Copy number variants (CNVs) are defined as DNA segments (often 50 bp or larger) that are present in variable numbers in a genome [1–3]. Although common in the human genome, some CNVs have no apparent phenotypic effect [1, 4, 5], while others are implicated in a variety of phenotypic effects including disease phenotypes [6–8]. As such, the search for CNVs associated with disease phenotypes has emerged as a productive approach to identify genetic factors underlying a number of common and complex neurodevelopmental disorders [9–13]. There are two reasons for this productivity. Firstly, CNVs are a major contributor to genomic variation, with approximately 13% of the human genome affected by CNVs , and over 100,000 CNVs have been mapped to specific genomic locations and are documented in the Database of Genomic Variants (DGV) . Secondly, advances in technology, including microarrays, permit high-throughput methods to identify CNVs. Such technologies are now relatively common and are economically feasible alternatives to methods like whole genome sequencing. With a number of array platforms and bioinformatic algorithms available, it is necessary to identify optimal analytical pipelines to make inferences regarding specific genomic regions and their copy number identity.
On genome-wide microarrays, such as the Affymetrix® Genome-Wide Human SNP Array 6.0™, sets of probes are designed to determine which allele is present at genomic sites of known single nucleotide polymorphism (SNP probes). The arrays may also include additional probes designed for genomic sites where there is no known variance (known as copy number probes). Normally, CNVs are identified by fluorescent signals generated by SNP probes on the microarray. The fluorescent signals emitted by both SNP probes and copy number probes (if present on the array) are summarized and analyzed for variance in signal intensity using bioinformatic tools, typically in comparison to a set of reference samples. Consecutive markers that exhibit altered signal intensity from the reference are interpreted as copy number variants (CNVs). There are a number of algorithms that have been developed to identify putative CNVs. Unfortunately, not all putative CNVs called by any existing algorithm can be viewed as biologically relevant. The application of multiple software programs that are designed to call CNVs from the same microarray data often yield differing results [7, 15–18]. The use of multiple algorithms has been shown to increase the reliability of observations with different degrees of confidence. For example, Kim et al. used three calling algorithms (PennCNV, QuantiSNP, and Birdsuite) on a set of results from Affymetrix® arrays. They found that only 1.5% of total CNV calls could be identified by all three distinct algorithms . Furthermore, their attempt to confirm putative CNV calls using qPCR produced differing results; 38.3% of CNVs called by a single algorithm, 57.6% of CNVs called by two algorithms and 71.4% of CNVs called by three algorithms could be confirmed by qPCR .

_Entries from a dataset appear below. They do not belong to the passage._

/-- STRETCH_PROMOTION (R168): the storage that mirrors the stretches this member newly holds is renamed as held blocks. -/
def promoteStorage (old new : List Nat) (r : Ring) (s : State) : State :=
  let gained := fun (k : Nat) => new.getD k 32 == r.index && old.getD k 32 != r.index
  modMem (fun m => { m with held := m.held.map (fun h => match h.owner with
    | .counterproof k => if gained k then { h with owner := .stretch k } else h
    | .mirror k => if gained k then { h with owner := .stretch k } else h
    | _ => h) }) s

/-! ## Views (R163 to R166) -/

/-- MEMBER_LEAVE (R166): this member is out of the ring's view; its session ends by fault, with no proof from it. (DEDUCED: log entry 53) -/
def leaveRing (cause : Status) (s : State) : State := leaveSession cause (modRing (fun r => { r with state := 4 }) s)

/-- The index of the last committed step, numbered from 0; 0xFFFF_FFFF before the first (R157, R163). (DESIGN CHOICE: log entry 56) -/
def lastStep (d : Session) : Nat := if d.steps = 0 then 0xFFFFFFFF else d.steps - 1

/-- The session parks while its ring re-forms (R125, R163): its actions stop, and its pending step waits for the view. -/
def parkForView (s : State) : State :=
  match s.dec with
  | none => s
  | some d =>
    if d.state = 5 || d.state = 6 then s
    else
      let at_ := if d.state = 3 || d.state = 4 then d.resumeAt else sessionStroke s .decode
      dropActions .decode (modDec (fun d => { d with state := 5, parkedIn := d.state, frozen := at_ }) s)

/-- The view frame this member sends (R163). -/
def ownFrame (s : State) (r : Ring) : ViewFrame :=
  { src := r.index, epoch := (r.epoch + 1) % 256, alive := r.mask, lastStep := s.dec.elim 0xFFFFFFFF lastStep, digests := r.digests }

/-- Broadcast this member's view frame. -/
def sendView (s : State) : State :=
  match s.ring with
  | none => s
  | some r => (membersOf (r.alive ||| r.mask)).foldl (fun st i => if i = r.index then st else sendControl i (.view (ownFrame s r)) st) s

/-- Every other member of the mask has sent an identical mask (R163). -/
def viewAgreed (r : Ring) : Bool :=
  (membersOf r.mask).all (fun i => i == r.index ||
    r.frames.any (fun v => v.src == i && v.alive == r.mask && v.epoch == (r.epoch + 1) % 256))

/-- The last committed step of the session as CHANGES names it; before the first commit the spec gives no value
(notes/assumptions 3). (DESIGN CHOICE: log entry 56) -/
def changeStep (s : State) (d : Session) : Nat := if d.steps = 0 then Config.freeNat s.draw % 2 ^ 32 else d.steps - 1

/-- What belongs to the abandoned attempt is dropped: its actions, its data, and what the shares hold of another epoch (R46, R165). -/
def dropAttempt (s : State) : State :=
  match s.dec with
  | none => s
  | some d =>
    let s := dropActions .decode (modDec (fun d => { d with pendStep := none, exch := [] }) s)
    let old := fun (n : DatumName) => n.unit == 546 && !isCopy n && n.epoch != ringEpoch s
    freeWhere old (dropData (fun x => x.work == .decode && (decide (d.resumeAt ≤ x.name.stroke) || old x.name)) s)

/-- A view frame shows that its sender has committed the step or chunk that is pending here: its last committed step is not before it, or, of a chunk, the
digests that it carries are those of the pending one (R158). (DEDUCED: log entry 55) -/
def showsCommit (d : Session) (p : PendingStep) (v : ViewFrame) : Bool :=
  (v.lastStep != 0xFFFFFFFF && (p.chunk || decide (d.steps ≤ v.lastStep))) ||
    (p.chunk && !v.digests.isEmpty && v.digests.all (fun x => p.digest == some x.2))

/-- A member behind the view's last committed step completes that commit from the digests that a view frame carries; it leaves when
they are not its own (R158). -/
def catchUp (frames : List ViewFrame) (s : State) : State :=
  match s.dec with
  | none => s
  | some d =>
    match d.pendStep with
    | none => s
    | some p =>
      match frames.find? (showsCommit d p) with
      | none => s
      | some v =>
        if p.ready && v.digests.all (fun x => p.digest == some x.2) then
          let s := modRing (fun r => { r with digests := v.digests }) (commitPending s)
          modDec (fun d => if d.state = 3 || d.state = 4 then { d with base := s.prs.stroke - d.resumeAt } else d) s
        else leaveRing .digestDisagree s

/-- The changes of a view that drops `gone`: one entry of kind 1 each, in ascending order (R170). A joining spare that leaves because the holder of its
stretch has failed gets one as well. (DESIGN CHOICE: log entry 84) -/
def logFailures (gone holders : List Nat) (s : State) : State :=
  match s.dec with
  | none => s
  | some d =>
    let step := changeStep s d
    modDec (fun d => gone.foldl (fun d f => logChange ⟨step, d.resumeAt, 1, f, holders.getD f 0xFF⟩ d) d) { s with draw := s.draw + 1 }

/-- This member was voted out (R159, R166): more than half of the view hold another digest of its pending step than its own. -/
def votedOut (s : State) (d : Session) (r : Ring) : Bool :=
  d.pendStep.any (fun p => (heldDigests s d p r).any (fun x =>
    p.digest.isSome && p.digest != some x.2 && decide (popcount r.alive < 2 * ((heldDigests s d p r).filter (·.2 == x.2)).length)))

/-- Copies under way begin again under a new epoch: what went out under the earlier one is dropped where it arrives (R46, R155).
(DESIGN CHOICE: log entry 56) -/
def resendCopies (s : State) : State :=
  match s.dec, s.ring with
  | some d, some r =>
    let ours := fun (m : Mirror) => !m.done && m.holder != r.index && (heldRuns d r).any (fun x => x.holder == r.index && x.first == m.first && x.count == m.count)
    let s := (r.mirrors.filter ours).foldl (fun st m => copyStretches m.holder m.stretches st) s
    match r.joining with
    | some x => if r.holders.getD x 32 = r.index then copyStretches x [x] (copySessionTo x s) else s
    | none => s
  | _, _ => s

/-- A view that loses members or links is installed (R164, R165). A lost cable is forgotten with the member at its end: the spare that takes the index
brings links of its own. (DEDUCED / DESIGN CHOICE: log entries 55, 84) -/
def installView (r : Ring) (s : State) : State :=
  match s.dec with
  | none => s
  | some d =>
    let holders := (List.range r.count).map (newHolder r d r.mask)
    if !r.mask.getLsbD r.index then leaveRing (if votedOut s d r then .digestDisagree else .linkDown) s
    else if !(decide (popcount r.alive < 2 * popcount r.mask) || popcount r.alive == 2) then leaveRing .quorumLost s
    else if holders.contains none then leaveRing .stretchLost s
    else
      let hs := holders.filterMap id
      let gone := membersOf (r.alive &&& ~~~r.mask)
      let frames := r.frames
      let s := promoteStorage r.holders hs r s
      let s := modRing (fun r => { r with
        state := 2, epoch := (r.epoch + 1) % 256, alive := r.mask, holders := hs, suspects := [], frames := []
        lostLinks := r.lostLinks.filter (fun c => r.mask.getLsbD (c / 2) && r.mask.getLsbD (facingOf r.count (c / 2) (c % 2 * 2)))
        joining := r.joining.filter (fun i => r.mask.getLsbD i) }) s
      let s := modRing setRoutes s
      let s := catchUp frames (resume d s)
      if s.dec.any (fun d => d.state == 6) then s
      else settle (rebuildMirrors (resendCopies (dropMirrors (dropAttempt (logFailures gone hs s)))))

/-- A view that adds a joining spare is installed at a step boundary (R173 step 4); the holder of its stretch begins the copy
(step 5). (DESIGN CHOICE: log entry 56) -/
def installJoin (r : Ring) (s : State) : State :=
  let fresh := (membersOf (r.mask &&& ~~~r.alive)).head?
  let s := modRing (fun r => setRoutes { r with
    epoch := (r.epoch + 1) % 256, alive := r.mask, frames := [], spare := false
    joining := if fresh.isSome then fresh else some r.index }) s
  if fresh.isSome then resendCopies s else s

/-- The view of a hand-over is installed at a step boundary (R173 step 6): the stretch moves to the spare, the epoch advances and nothing is rolled back.
The former holder's storage is a counterproof again when it is the spare's +1 neighbour (R146), and free otherwise. The spare's −1 neighbour then copies its
own stretch to the spare's counterproof (step 7). (DESIGN CHOICE: log entry 56) -/
def installHandover (r : Ring) (index : Nat) (s : State) : State :=
  match s.dec with
  | none => s
  | some d =>
    let before := (index + r.count - 1) % r.count
    let c : Change := ⟨changeStep s d, d.resumeAt, 2, index, index⟩
    let s := modDec (fun d => logChange c d) { s with draw := s.draw + 1 }
    let s := modRing (fun r => setRoutes { r with
      epoch := (r.epoch + 1) % 256, frames := [], joining := none, handing := false, holders := r.holders.set index index
      ids := r.ids.set index (if r.index = index then identityDigest s else expectedId r index), admitted := r.admitted.filter (·.1 != index)
      mirrors := if before == index then r.mirrors else r.mirrors ++ [⟨before * r.blocks, r.blocks, [before], index, false⟩] }) s
    let s := if r.index = index || r.holders.getD index 32 != r.index then s
      else if r.index = (index + 1) % r.count then
        modMem (fun m => { m with held := updWhere (·.owner == .stretch index) (fun h => { h with owner := .counterproof index }) m.held }) s
      else release (· == .stretch index) s
    resendCopies s

/-- A joining view or a hand-over whose frames agree is installed at a boundary. (DESIGN CHOICE: log entry 56) -/
def tryJoin (s : State) : State :=
  match s.ring with
  | none => s
  | some r =>
    if r.state = 2 && viewAgreed r && atBoundary s then
      if r.mask != r.alive || r.spare then installJoin r s
      else if r.handing then r.joining.elim s (fun x => installHandover r x s)
      else s
    else s

/-- A spare whose session is READY answers the view that names it, once (R173 steps 3, 4). (DESIGN CHOICE: log entry 56) -/
def spareAnswer (s : State) : State :=
  match s.dec, s.ring with
  | some d, some r =>
    if r.spare && r.state == 2 && spareReady d && !r.frames.isEmpty && !r.answered then
      tryJoin (sendView (modRing (fun r => { r with answered := true }) s))
    else s
  | _, _ => s

/-- A view whose frames agree is installed. -/
def tryInstall (s : State) : State :=
  match s.ring with
  | none => s
  | some r => if r.state = 3 && viewAgreed r then installView r s else tryJoin s

/-- The session re-forms toward a mask (R163). -/
def proposeView (mask : BitVec 32) (s : State) : State :=
  tryInstall (sendView (modRing (fun r => { r with state := 3, mask := mask, handing := false }) (parkForView s)))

Although SNP arrays have become popular for ascertaining copy number data in addition to SNP genotypes, there are many issues intrinsic to the use of SNP arrays for the identification of CNVs. Theoretically, it is possible to resolve some of these issues through the use of sensitive analytical methods. In fact, the past ten years have seen a boom in the development of algorithms and technical resolution that have been applied across platforms and programs . Quality control measures such as batch effect correction, normalisation methods, and reference group choice seem like simple considerations when compared to the choices available in both algorithms and CNV identification software, as well as in post-analysis filters like marker density and minimum marker thresholds. The reality of limited biological validity in the use of microarrays to call copy number variable regions is concerning for this area of research that may hold exceptional promise in clinical applications . The need for best practices in the workflow for CNV calling protocols has never been more essential.

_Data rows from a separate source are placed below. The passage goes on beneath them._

/-! ## Ports -/

/-- PORT_SET, PORT_STATUS, MACSEC_SA_SET, MACSEC_SA_CLEAR, PORT_TRAIN_ATTEMPT, PORT_LINK_UP, LINK_DOWN, NETWORK_FRAME_RECEIVE, PFC_PAUSE_RECEIVE, PFC_PAUSE_EXPIRE
(R229 to R234, R242, R243, R245, R246, R283, R288): a new setting takes the port down and brings it up again, or leaves it in electrical
idle; an SA joins the port's list; a link that goes down says why, and a ring link loses its keys; a frame under an installed SA
that verifies is stored in its channel, and any other is dropped and counted.
The model's choices in it: notes/assumptions 59, 60. -/
def Obligations.PortsAndLinks : Prop :=
  let keyed := fun (p : Port) => { p with keyed := decide (p.txSa ≠ [] ∧ p.rxSa ≠ []) }
  (∀ (s : State) (mb : MbId) (j : Job), Begun s mb 0x0901 j → j.payload.length = 8 → field j.payload 0 1 ≤ 4 → field j.payload 1 1 ≤ 4 →
    field j.payload 2 1 ≤ 1 → zeroAt j.payload 3 5 = true →
    let n := field j.payload 0 1
    let rate := field j.payload 1 1
    let an := field j.payload 2 1 == 1
    let p := get5 s.ports n
    p.mode ≠ 2 → (∀ c ∈ s.rdm.conns, c.port.val ≠ n) →
    (p.rate = rate → (rate ≤ 1 ∨ p.an = an) → exec (.portSet mb) s = .next (answer j .ok s)) ∧
    (¬(p.rate = rate ∧ (rate ≤ 1 ∨ p.an = an)) → ∃ u, exec (.portSet mb) s = .next (answer j .ok u) ∧ (get5 u.ports n).up = false ∧
      (get5 u.ports n).rate = rate ∧ (get5 u.ports n).an = an ∧ (get5 u.ports n).mode = (if rate = 0 then 0 else 1) ∧
      (get5 u.ports n).optOff = (rate == 0) ∧ (get5 u.ports n).everUp = false ∧ (∀ i < 5, i ≠ n → get5 u.ports i = get5 s.ports i) ∧ u.ring = s.ring)) ∧
  (∀ (s : State) (mb : MbId) (j : Job), Begun s mb 0x0902 j → j.payload.length = 8 → field j.payload 0 1 ≤ 4 → zeroAt j.payload 1 7 = true →
    exec (.portStatus mb) s = .next (finish j .ok (leBytes 4 (lnkStatus (get5 s.ports (field j.payload 0 1))) ++ zeros 4 ++
      leBytes 8 (get5 s.ports (field j.payload 0 1)).txCtr) s)) ∧
  (∀ (s : State) (mb : MbId) (j : Job), Begun s mb 0x0903 j → j.payload.length = 48 → field j.payload 0 1 ≤ 4 → field j.payload 1 1 ≤ 1 →
    field j.payload 2 1 ≤ 3 → field j.payload 3 1 = 0 → field j.payload 6 2 = 0 → field j.payload 12 4 ≤ 2 ^ 30 → field j.payload 28 4 = 0 →
    let n := field j.payload 0 1
    let tx := field j.payload 1 1 = 0
    let p := get5 s.ports n
    let sas := if tx then p.txSa else p.rxSa
    let a : Sa := { an := field j.payload 2 1, slot := field j.payload 4 2, ssci := field j.payload 8 4, window := field j.payload 12 4
                    salt := slice j.payload 16 12, sci := field j.payload 40 8, pn := field j.payload 32 8 }
    let one := fun (l : List Sa) => l.map (fun x => { x with sci := a.sci })
    p.mode ≠ 2 → sas.length < 2 → (∀ x ∈ sas, x.an ≠ a.an) → (slotFor s a.slot 2).isSome = true → p.waiting = [] →
    (tx → a.pn < 0xC000000000000000) → ∃ u, exec (.macsecSaSet mb) s = .next (answer j .ok u) ∧
      get5 u.ports n = keyed (if tx then { p with txSa := one p.txSa ++ [a] } else { p with rxSa := one p.rxSa ++ [a] }) ∧ { u with ports := s.ports } = s) ∧
  (∀ (s : State) (mb : MbId) (j : Job), Begun s mb 0x0904 j → j.payload.length = 8 → field j.payload 0 1 ≤ 4 → field j.payload 1 1 ≤ 1 →
    field j.payload 2 1 ≤ 3 → zeroAt j.payload 3 5 = true →
    let p := get5 s.ports (field j.payload 0 1)
    let drop := fun (l : List Sa) => l.filter (fun a => a.an != field j.payload 2 1)
    (∃ a ∈ (if field j.payload 1 1 = 0 then p.txSa else p.rxSa), a.an = field j.payload 2 1) →
    ∃ u, exec (.macsecSaClear mb) s = .next (answer j .ok u) ∧ get5 u.ports (field j.payload 0 1) =
      keyed (if field j.payload 1 1 = 0 then { p with txSa := drop p.txSa } else { p with rxSa := drop p.rxSa }) ∧ { u with ports := s.ports } = s) ∧
  (∀ (s : State) (port : PortId), bringingUp s port.val = true →
    let p := get5 s.ports port.val
    let up := { p with up := true, lock := 15, reason := 0, everUp := true }
    exec (.portTrainAttempt port false) s = .next { s with ports := mod5 s.ports port.val (fun p => { p with reason := 2 }) } ∧
    exec (.portTrainAttempt port true) s = .next s ∧
    (p.mode = 1 → ∃ t, exec (.portLinkUp port) s = .next t ∧ (get5 t.ports port.val).up = true ∧ (get5 t.ports port.val).lock = 15 ∧
      (get5 t.ports port.val).reason = 0 ∧ (get5 t.ports port.val).keyed = decide (p.txSa ≠ [] ∧ p.rxSa ≠ []) ∧
      (p.waiting = [] → t = { s with ports := mod5 s.ports port.val (fun _ => keyed up) })) ∧
    (p.mode = 2 → initiates port.val = false → exec (.portLinkUp port) s = .next { s with ports := mod5 s.ports port.val (fun _ => up) }) ∧
    (p.mode = 2 → initiates port.val = true → drbgReady 3 s = true → s.ring.isSome = true → ∃ t h, exec (.portLinkUp port) s = .next t ∧
      Output.handshake port.val true h ∈ t.out ∧ h.identity = identityDigest s ∧ (get5 t.ports port.val).up = true ∧
      (get5 t.ports port.val).hs.phase = 1 ∧ drewOnly s { t with ports := s.ports, out := s.out })) ∧
  (∀ (s : State) (port : PortId) (reason : Nat) (cw : Codewords),
    let p := get5 s.ports port.val
    (p.up = false → exec (.linkDown port ⟨reason, cw⟩) s = .next s) ∧
    (p.up = true → ∃ t, exec (.linkDown port ⟨reason, cw⟩) s = .next t ∧
      let q := get5 t.ports port.val
      q.up = false ∧ q.keyed = false ∧ q.lock = 0 ∧ q.reason = reason ∧ q.sticky.getLsbD 1 = true ∧ q.mode = p.mode ∧ q.txSa = p.txSa ∧ q.rxSa = p.rxSa ∧
      q.fecCorr = min (p.fecCorr + cw.corrected) (2 ^ 32 - 1) ∧ q.fecUncorr = min (p.fecUncorr + cw.failed) (2 ^ 32 - 1) ∧
      q.sticky.getLsbD 2 = (p.sticky.getLsbD 2 || cw.failed != 0) ∧
      (p.mode = 2 → q.replay = [] ∧ q.ringQ = [] ∧ ∀ n, 8 + 4 * port.val ≤ n → n < 12 + 4 * port.val → slotAt t n = none) ∧
      (∀ r, p.mode = 2 → s.ring = some r → s.dec = none → r.state ≠ 1 → r.state ≠ 4 → port.val ∈ r.ports → t.ring = some { r with state := 4 }) ∧
      (∀ i < 5, i ≠ port.val → get5 t.ports i = get5 s.ports i) ∧ t.dec = s.dec ∧ t.prs = s.prs)) ∧
  (∀ (s : State) (port : PortId) (f : NetFrame) (cw : Codewords),
    let p := get5 s.ports port.val
    let ports := fun (g : Port → Port) => ({ s with ports := mod5 s.ports port.val (fun p => g { p with
      fecCorr := min (p.fecCorr + cw.corrected) (2 ^ 32 - 1), fecUncorr := min (p.fecUncorr + cw.failed) (2 ^ 32 - 1)
      sticky := if cw.failed = 0 then p.sticky else setBit p.sticky 2 }) } : State)
    (p.up = false → exec (.networkFrameReceive port ⟨f, cw⟩) s = .next s) ∧
    (p.mode = 1 → p.up = true → f.fcsOk = true → 64 ≤ f.length → f.length ≤ 9216 →
      (f.kind = .eapol → fenced s 4 = false → exec (.networkFrameReceive port ⟨f, cw⟩) s =
        .next { ports (fun p => p) with out := s.out ++ [.eapol port.val f.bytes] }) ∧
      (f.kind = .linkPause → exec (.networkFrameReceive port ⟨f, cw⟩) s =
        .next (ports (fun p => { p with pauseRx := min (p.pauseRx + 1) (2 ^ 32 - 1) }))) ∧
      (f.kind = .unprotected → exec (.networkFrameReceive port ⟨f, cw⟩) s =
        .next (ports (fun p => { p with macDrop := min (p.macDrop + 1) (2 ^ 32 - 1) }))) ∧
      (∀ an sci pn icvOk, f.kind = .macsec an sci pn icvOk →
        let serves := fun (a : Sa) => a.an = an ∧ a.sci = sci ∧ pn ≤ a.pn + a.window
        (icvOk = false ∨ (∀ a ∈ p.rxSa, ¬serves a) → ∃ t, exec (.networkFrameReceive port ⟨f, cw⟩) s = .next t ∧
          (get5 t.ports port.val).macDrop = min (p.macDrop + 1) (2 ^ 32 - 1) ∧ (get5 t.ports port.val).rxSa = p.rxSa ∧
          (∀ c : Nat, (t.buf.channels[c]?).map Channel.fifo = (s.buf.channels[c]?).map Channel.fifo) ∧ { t with ports := s.ports, out := s.out, buf := s.buf } = s) ∧
        (∀ x, icvOk = true → (∃ a ∈ p.rxSa, serves a) → p.txSa ≠ [] → s.buf.channels[channelOf port.val f.priority]? = some x →
          let c := channelOf port.val f.priority
          let n := (f.length + 255) / 256
          let marked := f.ect && x.asserted
          ∃ t y, exec (.networkFrameReceive port ⟨f, cw⟩) s = .next t ∧ t.buf.channels[c]? = some y ∧
            (get5 t.ports port.val).rxSa = p.rxSa.map (fun a => if a.an == an then { a with pn := max a.pn (pn + 1) } else a) ∧
            (get5 t.ports port.val).ecnMark = (if marked then min (p.ecnMark + 1) (2 ^ 32 - 1) else p.ecnMark) ∧
            (∀ k, k ≠ c → t.buf.channels[k]? = s.buf.channels[k]?) ∧
            (channelFull s c x n = false → y.fifo = x.fifo ++ [(n, f.ce || marked)] ∧ y.overrun = x.overrun ∧
              { t with ports := s.ports, out := s.out, buf := { t.buf with channels := s.buf.channels } } = s) ∧
            (channelFull s c x n = true → y.fifo = x.fifo ∧ y.overrun = min (x.overrun + 1) (2 ^ 32 - 1) ∧ t.buf.sticky.getLsbD 1 = true))))) ∧
  (∀ (s : State) (port : PortId) (priority : Fin 8), (get5 s.ports port.val).mode = 1 → (get5 s.ports port.val).up = true →
    exec (.pfcPauseReceive port priority) s = .next { s with ports := mod5 s.ports port.val (fun p =>
      { p with pauseRx := min (p.pauseRx + 1) (2 ^ 32 - 1), paused := setBit p.paused priority.val }) }) ∧
  (∀ (s : State) (port : PortId) (priority : Fin 8), ∃ t, exec (.pfcPauseExpire port priority) s = .next t ∧
    (get5 t.ports port.val).paused = clearBit (get5 s.ports port.val).paused priority.val ∧
    ((get5 s.ports port.val).waiting = [] →
      t = { s with ports := mod5 s.ports port.val (fun p => { p with paused := clearBit p.paused priority.val }) }))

This study is aimed at assessing putative CNV calls made using the Affymetrix® Human SNP 6.0 Array™ using four CNV calling programs: PennCNV , Affymetrix® Genotyping Console™ , Partek® Genomics Suite™ (Partek Inc., St. Louis, MO, USA), and Golden Helix SNP and Variation Suite™ (Golden Helix, Bonzeman, MT, USA). Using individuals of known relatedness, we have identified overlapping copy number variants across the four algorithms. Using the dataset generated, we have assessed the relative sensitivity of each of the four methods from the following comparisons: between unrelated individuals, between parents and offspring, and between monozygotic twins, that are known to share 0%, 50%, and 100% genetic relatedness, respectively. We argue that the most biologically relevant CNVs will be expected to follow this relationship, with the exception of de novo events. The results showed that overall, Affymetrix® Genotyping Console™ identified the most differences between unrelated individuals, while Partek® yielded the most similarity between identical twins. On average, PennCNV called CNVs that were comparable to Affymetrix® Genotyping Console™ across unrelated individuals and CNVs that were similar to the Partek® results. Assessments using Golden Helix did not follow the trends expected from the known genetic relatedness of individuals. We argue that a combination of three programs (Affymetrix® Genotyping Console™, Partek, and PennCNV) may be optimal to identify biologically relevant CNV calls due to their ability to resolve copy number variations across different biological relatedness.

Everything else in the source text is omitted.